EXERCISE AIM = From the listing below, set down exactly the lines between the one holding "def State.banksSound (s" and the one holding "def State.capturesNamed (s", inclusive. No other line is wanted.
◆ ◆ ◆
/-! ### Slots, stage and engine -/

/-- R34: at most one slot is in COMMAND. -/
def State.oneCommand (s : State) : Prop :=
  ¬ ((s.slot 0).state = .command ∧ (s.slot 1).state = .command)

/-- R48, R110: the stage works on the slot in COMMAND, and while it is IDLE no slot is in COMMAND. -/
def State.stageHasSlot (s : State) : Prop :=
  match s.stage.phase with
  | .idle => ∀ k, k < 2 → (s.slot k).state ≠ .command
  | .building w => w.slot < 2 ∧ (s.slot w.slot).state = .command
  | .sending w _ => w.slot < 2 ∧ (s.slot w.slot).state = .command

/-- R52: a segment's work is done for a slot in OPEN or FILL, a fill-in pass for a slot in FILL. -/
def State.engineHasSlot (s : State) : Prop :=
  match s.engine.work with
  | .idle => True
  | .segment w => w.slot < 2 ∧ ((s.slot w.slot).state = .opened ∨ (s.slot w.slot).state = .fill)
  | .fill w => w.slot < 2 ∧ (s.slot w.slot).state = .fill

/-- R35: every OPEN slot holds a frame newer than L, and two OPEN slots hold different frames. -/
def State.openNewer (s : State) : Prop :=
  (∀ k, k < 2 → (s.slot k).state = .opened → ∀ l, s.lastClosed = some l → newer (s.slot k).frame l = true) ∧
  ¬ ((s.slot 0).state = .opened ∧ (s.slot 1).state = .opened ∧ (s.slot 0).frame = (s.slot 1).frame)

/-- The slots agree with the stage, the engine and L. -/
def State.slotsSound (s : State) : Prop :=
  s.oneCommand ∧ s.stageHasSlot ∧ s.engineHasSlot ∧ s.openNewer

/-! ### Banks and loader -/

/-- R88, R89: at most one bank is ACTIVE, and at most one is PENDING. -/
def State.banksExclusive (s : State) : Prop :=
  ¬ ((s.bank 0).state = .active ∧ (s.bank 1).state = .active) ∧
  ¬ ((s.bank 0).state = .pending ∧ (s.bank 1).state = .pending)

/-- A bank's place in a load. -/
def BankState.inLoad : BankState → Bool
  | .loading => true
  | .verifying => true
  | .empty => false
  | .loaded => false
  | .ready => false
  | .pending => false
  | .active => false
  | .retiring => false

/-- R68, R69: the bank that the loader names, and no other, is LOADING or VERIFYING as the loader is; every
bank has at most 1,024 rows and 8,192 columns, and the buffers hold columns of the load. -/
def State.loaderSound (s : State) : Prop :=
  (∀ b, (s.bank b).rowCount ≤ 1024 ∧ (s.bank b).columnCount ≤ 8192) ∧
  match s.loader.state with
  | .idle => ∀ b, b < 2 → (s.bank b).state.inLoad = false
  | .loading b _ =>
    b < 2 ∧ (s.bank b).state = .loading ∧ (s.bank (1 - b)).state.inLoad = false ∧
      ∀ name x, s.loader.buffer name = some x → x.column < (s.bank b).columnCount
  | .verifying b _ =>
    b < 2 ∧ (s.bank b).state = .verifying ∧ (s.bank (1 - b)).state.inLoad = false

/-- R89, R90: a running loop has an ACTIVE bank, a slot that is not FREE names an ACTIVE or RETIRING bank,
and a RETIRING bank is named by such a slot. -/
def State.banksServe (s : State) : Prop :=
  (s.loop.state.running = true → s.activeBank.isSome = true) ∧
  (∀ k, k < 2 → (s.slot k).state ≠ .free →
    (s.slot k).bank < 2 ∧
      ((s.bank (s.slot k).bank).state = .active ∨ (s.bank (s.slot k).bank).state = .retiring)) ∧
  (∀ b, b < 2 → (s.bank b).state = .retiring → s.bankNamed b = true)

/-- R12, R49, R92, R156: in STOPPED and SAFE both slots are FREE, L is none, the link queues are empty, no
scan runs, and nothing is pending. -/
def State.quietAtRest (s : State) : Prop :=
  s.loop.state.running = false →
    ((s.slot 0).state = .free ∧ (s.slot 1).state = .free) ∧ s.lastClosed = none ∧
      (∀ n, s.hasSlopeLink n = true → (s.receiver n).queue = []) ∧ s.scan.state ≠ .running ∧
      s.swapPending = false ∧ s.loop.pendingTransition = none

/-- The banks agree with the loader, the slots and the loop. -/
def State.banksSound (s : State) : Prop :=
  s.banksExclusive ∧ s.loaderSound ∧ s.banksServe ∧ s.quietAtRest

/-! ### Captures -/

/-- R179: a capture slot is in use exactly when one record in the FIFO names it. -/
def State.capturesNamed (s : State) : Prop :=
  ∀ k, k < Config.captureSlots →
    (s.telem.fifo.filter (fun r => decide (r.capture = some k))).length =
      if (s.telem.captureSlot k).isSome then 1 else 0

/-! ### Configuration -/

/-- R95, R102: the fields of a record that ACT_WRITE writes lie in the ranges of the variant. -/
def fieldsInRange (v : Variant) (f : ActFields) : Prop :=
  f.link < Config.driveLinks v ∧ f.channel < Config.channels v ∧ f.lo ≤ f.bias ∧ f.bias ≤ f.hi ∧
    f.hi ≤ 65535 ∧ f.gainSet ≤ 7

/-- The fields of a record that ACT_WRITE writes. -/
def Actuator.fields (r : Actuator) : ActFields :=
  { link := r.link, channel := r.channel, bias := r.bias, lo := r.lo, hi := r.hi, gainSet := r.gainSet }

/-- R98: a pair names two different actuators of the variant, and its Dmax fits 16 bits. -/
def Pair.inRange (v : Variant) (p : Pair) : Prop :=
  p.a < Config.actuators v ∧ p.b < Config.actuators v ∧ p.a ≠ p.b ∧ p.dmax ≤ 65535

/-- R95, R98: N, the records and the pair list lie in the ranges of the variant. -/
def ActTable.inRange (v : Variant) (t : ActTable) : Prop :=
  t.n ≤ Config.actuators v ∧ (∀ a, a < Config.actuators v → fieldsInRange v (t.actuator a).fields) ∧
    t.pairs.length ≤ Config.pairEntries ∧ ∀ p ∈ t.pairs, p.inRange v

/-- R99: what a held edit will write lies in the ranges of the variant. -/
def Edit.inRange (v : Variant) : Edit → Prop
  | .write _ records => ∀ f ∈ records, fieldsInRange v f
  | .mode _ _ _ => True
  | .pairAdd p => p.inRange v
  | .pairDrop _ _ => True

/-- R18: a sensor's values. -/
def Sensor.inRange (r : Sensor) : Prop :=
  r.slopeCount ≤ 2048 ∧ r.tag ≤ 15 ∧ r.scale ≤ 65535 ∧
    ∀ i, -32767 ≤ Table.get zeroes r.refs i ∧ Table.get zeroes r.refs i ≤ 32767

/-- R28: a map entry's values. -/
def State.entryInRange (s : State) (e : MapEntry) : Prop :=
  s.hasSlopeLink e.sensor = true ∧ e.first ≤ 2047 ∧ 1 ≤ e.count ∧ e.count ≤ 2048 ∧
    e.column + e.count ≤ Config.columns s.variant

/-- R95 to R99: the table, the edits held for it, and the table they will make; edits are held only during a
flight. -/
def State.tableInRange (s : State) : Prop :=
  s.table.inRange s.variant ∧ (∀ e ∈ s.hold, e.inRange s.variant) ∧
    s.effective.pairs.length ≤ Config.pairEntries ∧ (s.inFlight = false → s.hold = [])

/-- R18, R28, R42, R95 to R98, R129, R147, R195: every configured value lies in its range, and so does what
the waiting commands carry. -/
def State.configured (s : State) : Prop :=
  (20 ≤ s.loop.deadline ∧ s.loop.deadline ≤ 5000) ∧
  (1 ≤ s.loop.missedThreshold ∧ s.loop.missedThreshold ≤ 255) ∧
  (1 ≤ s.loop.strokeThreshold ∧ s.loop.strokeThreshold ≤ 255) ∧
  (1 ≤ s.loop.driveThreshold ∧ s.loop.driveThreshold ≤ 255) ∧
  (10 ≤ s.port.features.loadIdleLimit ∧ s.port.features.loadIdleLimit ≤ 60000) ∧
  (∀ l, (1 ≤ (s.driveLink l).channels ∧ (s.driveLink l).channels ≤ Config.channels s.variant) ∧
    (5 ≤ (s.driveLink l).replyTimeout ∧ (s.driveLink l).replyTimeout ≤ 500) ∧
    (5 ≤ (s.driveLink l).applyTimeout ∧ (s.driveLink l).applyTimeout ≤ 2000) ∧
    (10 ≤ (s.driveLink l).recoveryWindow ∧ (s.driveLink l).recoveryWindow ≤ 1000) ∧
    (s.driveLink l).park ≤ 65535) ∧
  (∀ n, s.hasSlopeLink n = true → (s.sensor n).inRange) ∧
  (s.slopeMap.length ≤ Config.mapEntries ∧ ∀ e ∈ s.slopeMap, s.entryInRange e) ∧
  (∀ k, (s.gain k).gain ≤ 65535 ∧ (s.gain k).leak ≤ 65535) ∧
  s.tableInRange ∧ ∀ c ∈ s.pending, c.wellFormed = true

/-! ### Stroke limits -/

/-- R96: the bias lies in the limits, and x in the limits in fine units. -/
def Actuator.sound (r : Actuator) : Prop :=
  r.lo ≤ r.bias ∧ r.bias ≤ r.hi ∧ 256 * r.lo ≤ r.x ∧ r.x ≤ 256 * r.hi

/-- Every record of a table is sound. -/
def ActTable.sound (t : ActTable) : Prop := ∀ a, (t.actuator a).sound

/-- The condition of an edit on the table it is applied to (R102, R104). -/
def ActTable.takes (t : ActTable) : Edit → Prop
  | .write _ records => ∀ f ∈ records, f.lo ≤ f.bias ∧ f.bias ≤ f.hi
  | .mode a .forced (some v) => (t.actuator a).lo ≤ v ∧ v ≤ (t.actuator a).hi
  | .mode _ _ _ => True
  | .pairAdd _ => True
  | .pairDrop _ _ => True

/-- The condition of a list of edits, each on the table that the edits before it leave. -/
def ActTable.takesAll (t : ActTable) : List Edit → Prop
  | [] => True
  | e :: es => t.takes e ∧ (t.apply e).takesAll es

/-- The staged shape and the frame in the stage keep to the limits in the table. -/
def State.stageInLimits (s : State) : Prop :=
  match s.stage.phase with
  | .idle => True
  | .building w =>
    ∀ a, (w.actuator a).sound ∧ (w.actuator a).lo = (s.table.actuator a).lo ∧
      (w.actuator a).hi = (s.table.actuator a).hi
  | .sending _ shape =>
    ∀ a x, shape.states[a]? = some x →
      256 * (s.table.actuator a).lo ≤ x ∧ x ≤ 256 * (s.table.actuator a).hi

/-- R99, R100, R139, R140: edits are held only during a flight, the stage works only in a running loop, and
a bias send, with its request or transaction, is in flight only in STOPPED and SAFE. -/
def State.flightSound (s : State) : Prop :=
  (s.inFlight = false → s.hold = []) ∧
  (s.loop.state.running = false → s.stage.phase = .idle) ∧
  (s.loop.state.running = true → s.drive.biasSend = none) ∧
  (∀ r, s.drive.request = some r → r.kind = TxKind.bias → s.drive.biasSend.isSome = true) ∧
  (∀ tx, s.drive.current = some tx → tx.kind = TxKind.bias → s.drive.biasSend.isSome = true) ∧
  (∀ r tx, s.drive.request = some r → s.drive.current = some tx →
    ¬ (r.kind = TxKind.bias ∧ tx.kind = TxKind.bias))

/-- Every actuator's bias and integrator state lie in its limits, now and after the held edits, and so does
what the stage would commit. -/
def State.limitsSound (s : State) : Prop :=
  s.table.sound ∧ s.table.takesAll s.hold ∧ s.stageInLimits ∧ s.flightSound

/-! ### Work in progress -/

/-- The engine and the stage are busy, so that what becomes free begins nothing in the same step. -/
def State.busy (s : State) : Prop := s.engine.work ≠ .idle ∧ s.stage.phase ≠ .idle

/-- R54: the stage is busy, and an IDLE engine would find nothing to choose. -/
def State.nothingToChoose (s : State) : Prop :=
  s.stage.phase ≠ .idle ∧ fillCandidate s = none ∧ linkCandidate s = none

/-- A frame committed with the scan's own poke, again and again (R169). -/
def advanceScan (scan : Scan) : Nat → Scan
  | 0 => scan
  | n + 1 =>
    match scan.state, scan.run with
    | .running, some r => advanceScan (r.advance (scan.poked + 1)) n
    | _, _ => scan

/-! ### Drive links and the end of a frame -/

/-- R130: a link that is IDLE or DISABLED is the one of the two that the table gives. -/
def State.linksSettled (s : State) : Prop :=
  ∀ l, s.hasDriveLink l = true →
    ((s.driveLink l).state = .idle ∨ (s.driveLink l).state = .disabled) →
    (s.driveLink l).state = s.restState l

/-- What ends with slot k, in COMMAND, begins nothing else in the same step: the engine works on the other
slot, which is not READY, and the bank of slot k is not RETIRING. -/
def State.endsAlone (s : State) (k : Nat) : Prop :=
  k < 2 ∧ (s.slot k).state = .command ∧
  (s.slot (1 - k)).state ≠ .ready ∧ (s.slot (1 - k)).state ≠ .command ∧
  (∃ w, (s.engine.work = .segment w ∧ w.slot ≠ k)) ∧
  (s.bank (s.slot k).bank).state ≠ .retiring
◆ ◆ ◆
RESPONSE FOR THIS EXERCISE =
def State.banksSound (s : State) : Prop :=
  s.banksExclusive ∧ s.loaderSound ∧ s.banksServe ∧ s.quietAtRest

/-! ### Captures -/

/-- R179: a capture slot is in use exactly when one record in the FIFO names it. -/
def State.capturesNamed (s : State) : Prop :=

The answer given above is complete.